Yves Smith does get something right. There was group think leading up to the current crisis, all right, just not among the investment bankers:
Kay's observation has some merit, but I think it applies more to the money managers and other investors who bought dubious paper more than it does to the perps.2 They were surrounded by peers who were buying complicated new products that offered higher returns; being skeptical suggested one was a Luddite, or worse, not up to snuff analytically (not that anyone did much analysis, as we have now learned).
It was not for the investment bankers to tell their customers that they were wrong to want higher returns and lower risk, even if the two could not be safely combined. It was their job to try and provide those things, because that's what the customers paid them for.

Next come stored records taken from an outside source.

-- ==== Sys2Proof/Machine/QosTree.lean ====
section
/-! DEFINITION. The scheduler's tree, charges, buckets and colours (R194-R200, R206-R208). -/

namespace Sys2Proof.Machine

/-! ### The tree (R194, R195) -/

/-- Nodes that SCHED_TREE creates. -/
def State.nodeCount (s : State) : Nat := ((s.params.nodes.take s.params.levels).foldl (· + ·) 0)

/-- First node of level `k`, and one past its last. -/
def State.levelStart (s : State) (k : Nat) : Nat := (s.params.nodes.take k).foldl (· + ·) 0
def State.inLevel (s : State) (k n : Nat) : Bool :=
  decide (s.levelStart k ≤ n) && decide (n < s.levelStart (k + 1))

/-- The level of a node. -/
def State.levelOf (s : State) (n : Nat) : Nat :=
  ((List.range s.params.levels).find? fun k => s.inLevel k n).getD 0

/-- The bottom level's first node: a tenant's parent at reset (Table 7.1). -/
def State.firstLeafParent (s : State) : Nat := s.levelStart (s.params.levels - 1)

/-- A child's number: node `n` is `n`, tenant `t` is 4096 + t. -/
def tenantChild (t : Nat) : Nat := 4096 + t

/-- The parent of a child. -/
def State.parentOf (s : State) (c : Nat) : Nat :=
  if c < 4096 then s.rd (Reg.QOS_N_CFG_PARENT.at c) else s.rd (Reg.QOS_T_CFG_PARENT.at (c - 4096))

/-- The nodes from a tenant's parent to the root; `none` where a PARENT left by POLICY leads nowhere. -/
def State.pathFrom (s : State) (n : Nat) : Nat → Option (List Nat)
  | 0 => none
  | fuel + 1 =>
    if s.nodeCount ≤ n then none
    else if n == 0 then some [0]
    else (s.pathFrom (s.rd (Reg.QOS_N_CFG_PARENT.at n)) fuel).map fun l => n :: l

def State.tenantPath (s : State) (t : Nat) : Option (List Nat) := s.pathFrom (s.rd (Reg.QOS_T_CFG_PARENT.at t)) 4

/-- The PARENT fields at their reset values (Table 7.1): the first node of the level above. -/
def State.resetParents (s : State) : State :=
  if s.params.levels ≤ 1 then s
  else
    let s := (List.range s.nodeCount).foldl (fun s n =>
      if n == 0 then s else s.wr (Reg.QOS_N_CFG_PARENT.at n) (s.levelStart (s.levelOf n - 1))) s
    (List.range 1024).foldl (fun s t => s.wr (Reg.QOS_T_CFG_PARENT.at t) s.firstLeafParent) s

/-- Is `off` a word of a node that SCHED_TREE does not create (R13)? -/
def State.absentNode (s : State) (off : Nat) : Bool :=
  decide (0x1010000 ≤ off) && decide (off < 0x1010000 + 16 * 3073) && decide (s.nodeCount ≤ (off - 0x1010000) / 16)

/-! ### Charges (R196) -/

/-- The byte-mode charge of a command. -/
def State.byteCharge (s : State) (c : Cmd) : Nat :=
  c.d + (if c.u == 0 then 0 else s.rd Reg.QOS_OVH_PKT_OVH * ((c.d + c.u - 1) / c.u)) + s.rd Reg.QOS_OVH_CMD_OVH

/-- A command's charge in a length mode: bytes, or thousandths of a command. -/
def chargeIn (cmdMode : Bool) (bytes : Nat) : Nat := if cmdMode then 1000 else bytes

/-! ### Buckets (R197 to R199) -/

/-- Which bucket: a tenant's committed or peak bucket, or a node's. -/
inductive BucketId where
  | committed (t : Nat)
  | peak (t : Nat)
  | node (n : Nat)
  deriving DecidableEq, Repr

/-- Owner's length mode, rate and burst fields of a bucket. -/
def BucketId.mode : BucketId → Field
  | .committed t | .peak t => Reg.QOS_T_CFG_LEN_MODE.at t
  | .node n => Reg.QOS_N_CFG_LEN_MODE.at n
def BucketId.rate : BucketId → Field
  | .committed t => Reg.QOS_T_CIR.at t
  | .peak t => Reg.QOS_T_PIR.at t
  | .node n => Reg.QOS_N_RATE.at n
def BucketId.burst : BucketId → Field
  | .committed t => Reg.QOS_T_CBS.at t
  | .peak t => Reg.QOS_T_PBS.at t
  | .node n => Reg.QOS_N_BURST.at n

/-- Is a rate of 0 unlimited in this bucket? -/
def BucketId.free : BucketId → Bool
  | .committed _ => false
  | _ => true

/-- A bucket's size in tokens. -/
def burstTokens (cmdMode : Bool) (burst : Nat) : Nat := burst * (if cmdMode then 1000 else 1024)

def State.bucketCap (s : State) (b : BucketId) : Nat := burstTokens (s.is b.mode) (s.rd b.burst)

def State.bucketOf (s : State) (b : BucketId) : Option Bucket :=
  match b with
  | .committed t => Tab.find t s.qos.committed
  | .peak t => Tab.find t s.qos.peak
  | .node n => Tab.find n s.qos.node

def State.putBucket (s : State) (b : BucketId) (v : Bucket) : State :=
  { s with qos := match b with
    | .committed t => { s.qos with committed := Tab.put t v s.qos.committed }
    | .peak t => { s.qos with peak := Tab.put t v s.qos.peak }
    | .node n => { s.qos with node := Tab.put n v s.qos.node } }

/-- Whole microseconds of the monotonic counter. -/
def State.nowUs (s : State) : Nat := s.tm.mono / us

/-- Tokens held now: the rate for every whole microsecond since the bucket was last brought up to date, saturating (R198). -/
def State.tokens (s : State) (b : BucketId) : Nat :=
  let cap := s.bucketCap b
  let r := s.rd b.rate
  if r == 0 then (if b.free then cap else 0)
  else match s.bucketOf b with
    | none => cap
    | some v => min cap (v.tokens + r * (s.nowUs - v.at_))

/-- Does the bucket hold a charge, clipped to its size (R199)? -/
def State.holds (s : State) (b : BucketId) (charge : Nat) : Bool :=
  (b.free && s.rd b.rate == 0) || decide (min charge (s.bucketCap b) ≤ s.tokens b)

/-- Take a charge, clipped to its size, from the bucket (R201). -/
def State.charge (s : State) (b : BucketId) (charge : Nat) : State :=
  if b.free && s.rd b.rate == 0 then s
  else s.putBucket b ⟨s.tokens b - min charge (s.bucketCap b), s.nowUs⟩

/-! ### Colour (R200) -/

inductive Colour where
  | green | yellow | red
  deriving DecidableEq, Repr

def Colour.code : Colour → Nat
  | .green => 0
  | .yellow => 1
  | .red => 2

/-- The pre-colour of a DSCP; a reserved code left by POLICY counts as red. -/
def State.dscpColour (s : State) (d : Nat) : Colour :=
  match s.rd (Reg.QOS_DSCP_COLOUR.at (d / 16)) / 4 ^ (d % 16) % 4 with
  | 0 => .green
  | 1 => .yellow
  | _ => .red

/-- Classify a tenant's head command with the tokens of this moment. -/
def State.colourOf (s : State) (t : Nat) (c : Cmd) : Colour :=
  let b := chargeIn (s.is (Reg.QOS_T_CFG_LEN_MODE.at t)) (s.byteCharge c)
  let priv := s.is (Reg.QOS_T_CFG_PRIV.at t)
  let pre := match c.dscp with
    | some d => if s.is (Reg.QOS_T_CFG_COLOUR_AWARE.at t) then s.dscpColour d else .green
    | none => .green
  let pre := if !priv && pre == .red then Colour.yellow else pre
  let hasC := s.holds (.committed t) b
  let hasP := s.rd (Reg.QOS_T_PIR.at t) == 0 || s.holds (.peak t) b
  if priv && s.is (Reg.QOS_T_CFG_MARKER.at t) then
    if pre == .green && hasC then .green
    else if pre != .red && hasP then .yellow
    else .red
  else if pre == .red || !hasP then .red
  else if pre == .yellow || !hasC then .yellow
  else .green

/-- The head of a tenant's queue. -/
def State.headOf (s : State) (t : Nat) : Option (Nat × Cmd) :=
  match Tab.getD t [] s.qos.held with
  | [] => none
  | id :: _ => (Tab.find id s.host.cmds).map fun c => (id, c)

/-- HEAD_COLOUR of Table 7.7. -/
def State.headColour (s : State) (t : Nat) : Nat :=
  match s.headOf t with
  | none => 3
  | some (_, c) => (s.colourOf t c).code

/-! ### Status (R207, R208) -/

/-- Committed rate beneath a node of the tenants in its length mode. -/
def State.committedBeneath (s : State) (n : Nat) : Nat :=
  (List.range 1024).foldl (fun r t =>
    if s.is (Reg.QOS_T_CFG_LEN_MODE.at t) == s.is (Reg.QOS_N_CFG_LEN_MODE.at n) && ((s.tenantPath t).getD []).contains n
    then r + s.rd (Reg.QOS_T_CIR.at t) else r) 0

/-- Show OVERSUB and PRIV_COUNT. -/
def State.showQos (s : State) : State :=
  let oversub := (List.range s.nodeCount).any fun n =>
    let r := s.rd (Reg.QOS_N_RATE.at n)
    r != 0 && decide (r < s.committedBeneath n)
  let priv := (List.range 1024).countP fun t => s.is (Reg.QOS_T_CFG_PRIV.at t)
  (s.wrB Reg.QOS_STATUS_OVERSUB oversub).wr Reg.QOS_STATUS_PRIV_COUNT priv

/-- Tenants that count as active (R208). -/
def State.activeTenants (s : State) : List Nat :=
  s.qos.lastAdmit.map (·.1) ++ (s.rc.qps.filter fun e => e.2.st != 0).map fun e => e.2.tenant

/-- The least latency tolerance of an active tenant. -/
def State.minLatTol (s : State) : Nat :=
  (s.activeTenants.map fun t => s.rd (Reg.QOS_T_LAT_LAT_TOL.at t)).foldl min 0xFFFF

def State.showLatTol (s : State) : State := s.wr Reg.QOS_STATUS_MIN_LAT_TOL s.minLatTol

end Sys2Proof.Machine
end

And the customer's always right, no?
1 Yet another reason why, Dear Readers, your Dedicated Correspondent conducts his public philosophizing under the cloak of anonymity. This also explains why I have so few senior investment bankers among my readership. Well, okay, that and the fancy words.
2 "Perps," as in perpetrators, as in everyone knows that those mean old investment bankers were evil devils who literally force fed toxic securities to those poor, innocent institutional investors who had absolutely nothing to do with their own corruption. Thanks, Yves. Consider yourself stricken from the rolls of us perps.